_Given records_
-- ==== Sys2Proof/Tests/Slice0.lean ====
section
/-! SUPPORT. Tests. Expected values come from spec/95_test_vectors.md (V1 to V6, X2, E1 to E18), from the
layouts of spec/30_encoding.md and from spec/opcode_table.json. The `witness_…` theorems show states and
operands that meet the hypotheses of the obligation they are named after. -/

namespace Sys2Proof.Tests

open Sys2Proof Sys2Proof.Machine

/-! ### Small states -/

/-- A field of the next state, where there is one. -/
def nextField {α : Type} (f : State → α) : Host.Outcome State Fault Refusal → Option α
  | .next t => some (f t)
  | .fault _ => none
  | .refused _ => none

/-- After reset, with the link down. -/
def linkDown : State := { State.reset with link := false }

/-- Init for unit 1 accepted, no byte taken yet (E4 with X2's frame). -/
def inTx : State :=
  accepted State.reset { ArgRegs.zero with opcode := 0xAA#8, unit := 1#8 }
    #v[0xAA#8, 0x01#8, 0x55#8, 0xFE#8, 0x55#8, 0xFE#8, 0xAE#8] 4

/-- The same with six bytes taken. -/
def inTxLast : State :=
  { inTx with txIdx := 6, sent := [0xAA#8, 0x01#8, 0x55#8, 0xFE#8, 0x55#8, 0xFE#8] }

/-- The same in the settle delay (E7). -/
def inSettle : State :=
  { inTx with
    phase := .settle, txIdx := 7, settleTimer := .running (Config.settleDelay 0xAA#8)
    sent := [0xAA#8, 0x01#8, 0x55#8, 0xFE#8, 0x55#8, 0xFE#8, 0xAE#8] }

/-- The receive buffer with `AA 00 00 55` in it. -/
def replyBuffer : Vector Byte 250 :=
  (((Vector.replicate 250 0#8).set 0 0xAA#8).set 1 0#8).set 3 0x55#8

/-- The same with the whole reply captured in the settle delay (E9). -/
def settleFull : State := { inSettle with resp := replyBuffer, rxCount := 4 }

/-- The same in the read with three of four bytes captured (E10), the last byte coming next. -/
def inRead : State :=
  { inSettle with
    phase := .read, settleTimer := .stopped, readTimer := .running Config.readTimeout
    resp := replyBuffer, rxCount := 3, inbox := [.rxByte 0x55#8] }

/-- A command in the settle delay with the latches of `op`, `u` and `a`, expecting `n` bytes. -/
def latched (op u a : Byte) (n : Nat) : State :=
  { inSettle with curOp := op, curUnit := u, curAddr := a, expLen := n }

theorem inv_inTx : Inv inTx where
  rx_le := by decide
  exp_values := by decide
  tx_le := by decide
  sending := by decide
  sent_all := by decide
  room := by decide
  open_result := by decide
  legal := fun _ => ⟨.init, by decide, rfl⟩
  settle_timer := rfl
  read_timer := rfl

theorem inv_inSettle : Inv inSettle where
  rx_le := by decide
  exp_values := by decide
  tx_le := by decide
  sending := by decide
  sent_all := by decide
  room := by decide
  open_result := by decide
  legal := fun _ => ⟨.init, by decide, rfl⟩
  settle_timer := rfl
  read_timer := rfl

theorem inv_inRead : Inv inRead where
  rx_le := by decide
  exp_values := by decide
  tx_le := by decide
  sending := by decide
  sent_all := by decide
  room := by decide
  open_result := by decide
  legal := fun _ => ⟨.init, by decide, rfl⟩
  settle_timer := rfl
  read_timer := rfl

/-! ### WellFormed: the check refuses each ill-formed term -/

theorem test_goto_range : Instr.wellFormed (.goto 0 65536) = false := by decide
theorem test_goto_top_is_well_formed : Instr.wellFormed (.goto 255 65535) = true := by decide

/-! ### Decoding: frames written from R82 and V2, and refusals (R85) -/

theorem test_decode_init :
    decode [0b10101010#8, 0b00000001#8, 0b01010101#8, 0b11111110#8, 0b01010101#8, 0b11111110#8,
      0b10101110#8] = .ok (.init 1) := by decide
theorem test_decode_gstat :
    decode [0b00110011#8, 0#8, 0#8, 0#8, 0#8, 0#8, 0b11001100#8] = .ok .gstat := by decide
theorem test_decode_gpos :
    decode [0b01010101#8, 0#8, 0#8, 0#8, 0#8, 0#8, 0b10101010#8] = .ok .gpos := by decide
theorem test_decode_stop :
    decode [0b11000011#8, 0b00000010#8, 0b00111100#8, 0b11111101#8, 0b00111100#8, 0b11111101#8,
      0b11001000#8] = .ok (.stop 2) := by decide
theorem test_decode_goto :
    decode [0b00001111#8, 0b00000010#8, 0b00110100#8, 0b00010010#8, 0b11110000#8, 0b11111101#8,
      0b10111011#8] = .ok (.goto 2 0x1234) := by decide
theorem test_decode_setcfg :
    decode [0b10001000#8, 0b00000100#8, 0b11111111#8, 0b10000000#8, 0b01111111#8, 0b00000000#8,
      0b01110101#8] = .ok (.setcfg 4 0xFF 0x80 0x7F 0) := by decide
theorem test_decode_getcfg :
    decode [0b01110111#8, 0#8, 0#8, 0#8, 0#8, 0#8, 0b10001000#8] = .ok .getcfg := by decide

theorem test_decode_refuses_length : decode [0xAA#8] = .error .badLength := by decide
theorem test_decode_refuses_opcode :
    decode [0x12#8, 0#8, 0#8, 0#8, 0#8, 0#8, 0xED#8] = .error .unknownOpcode := by decide
theorem test_decode_refuses_fixed_byte :
    decode [0x0F#8, 0#8, 0#8, 0#8, 0xF1#8, 0xFF#8, 0x00#8] = .error .badFixedByte := by decide
theorem test_decode_refuses_complement :
    decode [0xAA#8, 1#8, 0x55#8, 0xFF#8, 0x55#8, 0xFE#8, 0xAD#8] = .error .badComplement := by decide
theorem test_decode_refuses_checksum :
    decode [0xAA#8, 1#8, 0x55#8, 0xFE#8, 0x55#8, 0xFE#8, 0xAF#8] = .error .badChecksum := by decide

/-- The match words of spec/opcode_table.json. -/
theorem test_table_match_words :
    decodeTableWord 56 0xAA005500550000 = some (.init 0) ∧
    decodeTableWord 56 0x330000000000CC = some .gstat ∧
    decodeTableWord 56 0x550000000000AA = some .gpos ∧
    decodeTableWord 56 0xC3003C003C0000 = some (.stop 0) ∧
    decodeTableWord 56 0x0F000000F00000 = some (.goto 0 0) ∧
    decodeTableWord 56 0x88000000000000 = some (.setcfg 0 0 0 0 0) ∧
    decodeTableWord 56 0x77000000000088 = some .getcfg := by decide
/-- A whole frame as a 56-bit number, byte 0 most significant (R81, V2). -/
theorem test_table_whole_frame :
    decodeTableWord 56 0x0F01E803F0FE16 = some (.goto 1 1000) := by decide
theorem test_table_no_row : decodeTableWord 56 0x12000000000000 = none := by decide
theorem test_table_word_runs_first :
    nextField State.curOp (step (State.reset.withFetchWord 56 0xC3003C003C0000)) = some 0xC3#8 := by decide

/-! ### Instructions: one step from the reset state with the link up (V2, E4, R84) -/

theorem test_init_frame : nextField State.txf (exec (.init 0x80) State.reset) =
    some #v[0xAA#8, 0x80#8, 0x55#8, 0x7F#8, 0x55#8, 0x7F#8, 0x2D#8] := by decide
theorem test_init_length : nextField State.expLen (exec (.init 0x80) State.reset) = some 4 := by decide
theorem test_stop_frame : nextField State.txf (exec (.stop 0xFF) State.reset) =
    some #v[0xC3#8, 0xFF#8, 0x3C#8, 0x00#8, 0x3C#8, 0x00#8, 0xC5#8] := by decide
theorem test_stop_length : nextField State.expLen (exec (.stop 0xFF) State.reset) = some 4 := by decide
theorem test_goto_frame : nextField State.txf (exec (.goto 1 1000) State.reset) =
    some #v[0x0F#8, 0x01#8, 0xE8#8, 0x03#8, 0xF0#8, 0xFE#8, 0x16#8] := by decide
theorem test_goto_length : nextField State.expLen (exec (.goto 1 1000) State.reset) = some 6 := by decide
theorem test_gstat_frame : nextField State.txf (exec .gstat inTx) = some inTx.txf ∧
    nextField State.txf (exec .gstat State.reset) =
      some #v[0x33#8, 0#8, 0#8, 0#8, 0#8, 0#8, 0xCC#8] := by decide
theorem test_gstat_length : nextField State.expLen (exec .gstat State.reset) = some 15 := by decide
theorem test_gpos_frame : nextField State.txf (exec .gpos State.reset) =
    some #v[0x55#8, 0#8, 0#8, 0#8, 0#8, 0#8, 0xAA#8] := by decide
theorem test_gpos_length : nextField State.expLen (exec .gpos State.reset) = some 20 := by decide
theorem test_setcfg_frame : nextField State.txf (exec (.setcfg 0xC0 0 0 0x38 0x42) State.reset) =
    some #v[0x88#8, 0xC0#8, 0x00#8, 0x00#8, 0x38#8, 0x42#8, 0x3D#8] := by decide
theorem test_setcfg_length :
    nextField State.expLen (exec (.setcfg 0xC0 0 0 0x38 0x42) State.reset) = some 4 := by decide
theorem test_getcfg_frame : nextField State.txf (exec .getcfg State.reset) =
    some #v[0x77#8, 0#8, 0#8, 0#8, 0#8, 0#8, 0x88#8] := by decide
theorem test_getcfg_length : nextField State.expLen (exec .getcfg State.reset) = some 250 := by decide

_What you will do_
Keep both end lines and retype everything in the records above from the line containing "def settleFull : State" through the line containing "inSettle with curOp", exactly, with nothing else.

_Output for this task_
def settleFull : State := { inSettle with resp := replyBuffer, rxCount := 4 }

/-- The same in the read with three of four bytes captured (E10), the last byte coming next. -/
def inRead : State :=
  { inSettle with
    phase := .read, settleTimer := .stopped, readTimer := .running Config.readTimeout
    resp := replyBuffer, rxCount := 3, inbox := [.rxByte 0x55#8] }

/-- A command in the settle delay with the latches of `op`, `u` and `a`, expecting `n` bytes. -/
def latched (op u a : Byte) (n : Nat) : State :=
  { inSettle with curOp := op, curUnit := u, curAddr := a, expLen := n }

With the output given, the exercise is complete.